» **Supplied records**
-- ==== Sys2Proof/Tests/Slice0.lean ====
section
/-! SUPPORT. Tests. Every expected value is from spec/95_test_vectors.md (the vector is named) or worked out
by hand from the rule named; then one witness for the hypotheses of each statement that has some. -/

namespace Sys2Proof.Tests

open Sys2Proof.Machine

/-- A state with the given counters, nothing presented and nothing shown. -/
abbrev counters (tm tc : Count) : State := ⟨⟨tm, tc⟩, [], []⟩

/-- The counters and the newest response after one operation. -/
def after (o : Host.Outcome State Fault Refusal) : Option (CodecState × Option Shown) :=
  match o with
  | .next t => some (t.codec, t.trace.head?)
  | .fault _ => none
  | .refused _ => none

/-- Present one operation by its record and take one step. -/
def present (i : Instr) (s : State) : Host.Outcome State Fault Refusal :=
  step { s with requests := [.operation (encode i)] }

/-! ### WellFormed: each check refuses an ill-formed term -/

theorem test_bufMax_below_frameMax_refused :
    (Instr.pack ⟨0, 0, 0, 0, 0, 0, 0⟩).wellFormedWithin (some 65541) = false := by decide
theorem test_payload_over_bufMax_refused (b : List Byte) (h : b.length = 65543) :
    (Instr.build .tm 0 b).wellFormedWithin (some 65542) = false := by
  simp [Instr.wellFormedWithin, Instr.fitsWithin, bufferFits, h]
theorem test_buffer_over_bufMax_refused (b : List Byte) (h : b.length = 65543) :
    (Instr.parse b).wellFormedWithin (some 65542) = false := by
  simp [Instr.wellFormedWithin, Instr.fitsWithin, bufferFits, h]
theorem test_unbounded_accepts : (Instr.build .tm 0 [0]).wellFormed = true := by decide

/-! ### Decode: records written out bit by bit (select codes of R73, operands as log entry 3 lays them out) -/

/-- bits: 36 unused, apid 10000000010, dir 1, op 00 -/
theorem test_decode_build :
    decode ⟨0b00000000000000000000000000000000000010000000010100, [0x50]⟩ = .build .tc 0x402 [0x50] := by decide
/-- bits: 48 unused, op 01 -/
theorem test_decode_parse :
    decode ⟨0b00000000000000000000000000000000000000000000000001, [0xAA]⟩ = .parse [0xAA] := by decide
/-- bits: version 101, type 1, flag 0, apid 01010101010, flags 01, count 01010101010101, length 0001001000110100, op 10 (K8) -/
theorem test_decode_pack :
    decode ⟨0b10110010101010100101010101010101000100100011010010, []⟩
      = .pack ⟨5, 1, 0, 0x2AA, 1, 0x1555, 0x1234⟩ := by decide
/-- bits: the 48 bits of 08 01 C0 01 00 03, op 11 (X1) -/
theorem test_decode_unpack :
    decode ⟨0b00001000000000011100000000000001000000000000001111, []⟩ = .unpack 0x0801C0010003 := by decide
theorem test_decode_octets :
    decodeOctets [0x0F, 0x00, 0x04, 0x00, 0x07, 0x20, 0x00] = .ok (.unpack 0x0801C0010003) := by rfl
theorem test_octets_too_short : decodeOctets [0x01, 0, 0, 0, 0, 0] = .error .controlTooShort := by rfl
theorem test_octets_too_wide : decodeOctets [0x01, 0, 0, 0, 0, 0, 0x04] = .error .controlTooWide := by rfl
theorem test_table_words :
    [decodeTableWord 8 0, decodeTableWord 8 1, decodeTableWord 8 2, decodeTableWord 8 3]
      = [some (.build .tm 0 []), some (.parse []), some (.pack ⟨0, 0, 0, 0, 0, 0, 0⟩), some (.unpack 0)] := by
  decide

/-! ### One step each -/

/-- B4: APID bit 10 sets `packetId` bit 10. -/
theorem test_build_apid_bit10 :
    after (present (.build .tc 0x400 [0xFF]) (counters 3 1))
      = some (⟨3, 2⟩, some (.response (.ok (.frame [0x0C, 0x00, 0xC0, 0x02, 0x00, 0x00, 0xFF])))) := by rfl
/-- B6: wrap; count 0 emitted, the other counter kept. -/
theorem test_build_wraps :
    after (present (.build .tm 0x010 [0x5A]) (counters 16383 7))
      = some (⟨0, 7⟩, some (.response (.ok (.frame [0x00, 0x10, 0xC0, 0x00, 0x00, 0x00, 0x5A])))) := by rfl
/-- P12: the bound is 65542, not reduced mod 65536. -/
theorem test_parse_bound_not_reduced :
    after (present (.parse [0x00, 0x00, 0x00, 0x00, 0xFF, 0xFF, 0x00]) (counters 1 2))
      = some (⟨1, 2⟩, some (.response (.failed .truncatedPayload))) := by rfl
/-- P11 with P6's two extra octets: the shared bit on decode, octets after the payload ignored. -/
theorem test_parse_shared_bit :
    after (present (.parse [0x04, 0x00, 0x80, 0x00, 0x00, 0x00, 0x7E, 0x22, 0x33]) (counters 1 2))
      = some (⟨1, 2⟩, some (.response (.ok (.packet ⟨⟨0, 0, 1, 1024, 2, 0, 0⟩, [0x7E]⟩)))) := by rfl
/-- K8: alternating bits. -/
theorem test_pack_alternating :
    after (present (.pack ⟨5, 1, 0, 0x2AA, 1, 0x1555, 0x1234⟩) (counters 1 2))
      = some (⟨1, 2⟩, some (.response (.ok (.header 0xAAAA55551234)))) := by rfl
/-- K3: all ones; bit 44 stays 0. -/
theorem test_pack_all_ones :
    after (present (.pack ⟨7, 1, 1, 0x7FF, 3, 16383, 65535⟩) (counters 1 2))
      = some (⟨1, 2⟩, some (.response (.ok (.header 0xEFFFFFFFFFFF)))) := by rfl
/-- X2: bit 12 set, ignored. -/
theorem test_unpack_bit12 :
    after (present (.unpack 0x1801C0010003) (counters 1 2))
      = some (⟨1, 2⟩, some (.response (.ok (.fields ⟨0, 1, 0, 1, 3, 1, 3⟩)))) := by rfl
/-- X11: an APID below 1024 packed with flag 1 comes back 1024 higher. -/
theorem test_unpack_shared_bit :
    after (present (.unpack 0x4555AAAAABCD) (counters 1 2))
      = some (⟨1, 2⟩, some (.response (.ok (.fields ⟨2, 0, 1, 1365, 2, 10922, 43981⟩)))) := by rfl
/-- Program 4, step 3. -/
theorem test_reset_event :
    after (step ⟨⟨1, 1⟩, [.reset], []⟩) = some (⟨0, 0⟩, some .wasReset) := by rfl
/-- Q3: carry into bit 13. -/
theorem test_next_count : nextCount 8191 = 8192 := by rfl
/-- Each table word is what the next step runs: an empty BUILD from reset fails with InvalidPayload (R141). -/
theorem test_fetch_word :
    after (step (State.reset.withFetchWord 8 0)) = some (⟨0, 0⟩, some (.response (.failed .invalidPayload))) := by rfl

» **What you need to do**
With the string "decodeOctets" as the key, filter the data above and show the lines that match.

» **Output for this exercise**
    decodeOctets [0x0F, 0x00, 0x04, 0x00, 0x07, 0x20, 0x00] = .ok (.unpack 0x0801C0010003) := by rfl
theorem test_octets_too_short : decodeOctets [0x01, 0, 0, 0, 0, 0] = .error .controlTooShort := by rfl
theorem test_octets_too_wide : decodeOctets [0x01, 0, 0, 0, 0, 0, 0x04] = .error .controlTooWide := by rfl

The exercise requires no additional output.